I agree. I wasn't arguing that lower throughput per track meant that HSR was a bad idea.

But, until I had done the calculation, it had not occurred to me that increased speed might, at some point, decrease throughput. Or that that point might be so quickly reached. It just seemed counter-intuitive. It just seemed so obvious that higher speeds would result in more trains per hour. I keep thinking that there must be some factor that I've left out.

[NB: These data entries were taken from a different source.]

-- ==== Sys2Proof/Machine/Fetch.lean ====
section
/-! DEFINITION. Which operation a step belongs to. The framer fetches no instructions (20_memory.md R55): in `IDLE` the
operation is named by the word the host issues, in every other phase by `CMD` (10_state.md R11). -/

namespace Sys2Proof.Machine

/-- Whether the framer takes a command word: `PHASE = IDLE` and `BUSY = 0` (44_operations.md R138). -/
def ready (s : State) : Bool := decide (s.phase = .idle) && !s.busy

/-- The command word that this step is about: in `IDLE` the next word of the host's program, if `BUSY = 0` and the host
has one (44_operations.md R138, 93 U8); in every other phase `CMD`. -/
def commandWord (s : State) : Option Word :=
  match s.phase with
  | .idle => if s.busy then none else s.program.head?
  | _ => some s.cmd

/-- The host's program becomes `ws`. -/
def setProgram (ws : List Word) (s : State) : State := { s with program := ws }

/-- The state once the host has issued its next word: the word is gone from the host's program. In a busy phase nothing
is issued. -/
def takeWord (s : State) : State :=
  if ready s then setProgram s.program.tail s else s

/-- A step whose word names no operation: a rejection in `IDLE` (60_exceptions.md R160); in a busy phase no operation is
running, which no run reaches. -/
def undecodable (s : State) : Answer :=
  match s.phase with
  | .idle => .next (reject s)
  | _ => .fault .noOperation

/-- The state in which the very next step runs the word `w`: idle, not busy, `w` the next word the host issues (log entry
7). -/
def withCommand (w : Word) (s : State) : State :=
  { s with phase := .idle, busy := false, program := w :: s.program }

end Sys2Proof.Machine
end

On the French LGV (High Speed Line) Jonction which acts as a belt line around the east side of Paris, peak traffic in each direction of a double track railway is 26 trains per hour, or one train every 2' 20". If every train was a double TGV Duplex, then each train would have 1100 seats giving 28600 seats per hour in one direction or 57200 seats per hour past any given point along the line. Now not every train consists of Double Duplex pairs, only about a third at the present. TGVs have four braking systems, Tread Brakes, Multi-Disc Brakes, Regenerative Brakes, and Eddy-current Brakes. The tread brakes are only used at low speeds, and the Eddy-current brakes are only used in an Emergency.

For an explanation of a signalling system capable of protecting High-speed trains see this Wikipedia article covering the German LZB system;

http://en.wikipedia.org/wiki/LZB

What you model doesn't consider is signal block length which typically is 2-miles for North American freight railroads, but can easily be as short as half a kilometer in places on European High Speed lines, though one kilometer is standard. Stopping distance for a French TGV or German ICE from 300 kph (186mph) is about 9 kilometers (5.59 miles), without using the Emergency brakes.

JayBee wrote:On the French LGV (High Speed Line) Jonction which acts as a belt line around the east side of Paris, peak traffic in each direction of a double track railway is 26 trains per hour, or one train every 2' 20"....Stopping distance for a French TGV or German ICE from 300 kph (186mph) is about 9 kilometers (5.59 miles),...

You don't say what you are trying to show by giving these figures, but I am grateful to have numbers that are used in real life. Anyway, I thought I'd see how the train spacing compares with the time to come to a complete stop (9 km)

300 kph = 1/12 km / sec.
2' 20"= 140 sec / train = ~12 km train spacing.

This looks like one stopping distance, with a safety factor thrown in. It also sounds like they are getting close to the theoretical maximum capacity of one track.

Of course, if the trains ran only 150 kph, the stopping distance would only be 2.25 km. Adding 1.5 km or so for safety, you could run one train every 90-100 seconds. This is what I meant by "increased speed leads to decreased throughput."

JayBee wrote:What you model doesn't consider is signal block length which typically is 2-miles for North American freight railroads, but can easily be as short as half a kilometer in places on European High Speed lines, though one kilometer is standard.

I'm not sure why everyone keeps throwing in "block lengths" and "improved signaling." AFAIK, the point of blocks and signals is to insure that trains never get closer than some minimum safe distance (which I've assumed to be the stopping distance) to each other. No matter what kind of system you use, you can't/mustn't get them closer than that. A poor system may force trains to be further apart, but if it lets them get closer, the railway is going to get shut down entirely (I hope!)

My calculation implicitly assumes an optimal distance-maintaining mechanism, and it doesn't matter what it is (1cm blocks, radio control, mental telepathy, whatever.)

What would make a difference would be if you could have a minimum safe spacing that didn't scale as the square of the speed. For automobiles on a highway, we are taught a minimum safe spacing rule that is linear in speed (in the USA: 1 car-length per 10 miles/hour.) Doing the same calculation as before, but with this rule, you get that as you increase the speed, you increase the throughput, but that increase drops off to nothing as you approach some limiting number of cars per second.

Disclaimer: I am aware that there are lots of other considerations besides theoretical maximum throughput. This is just one consideration that I could apply some back-of-the-envelope math to.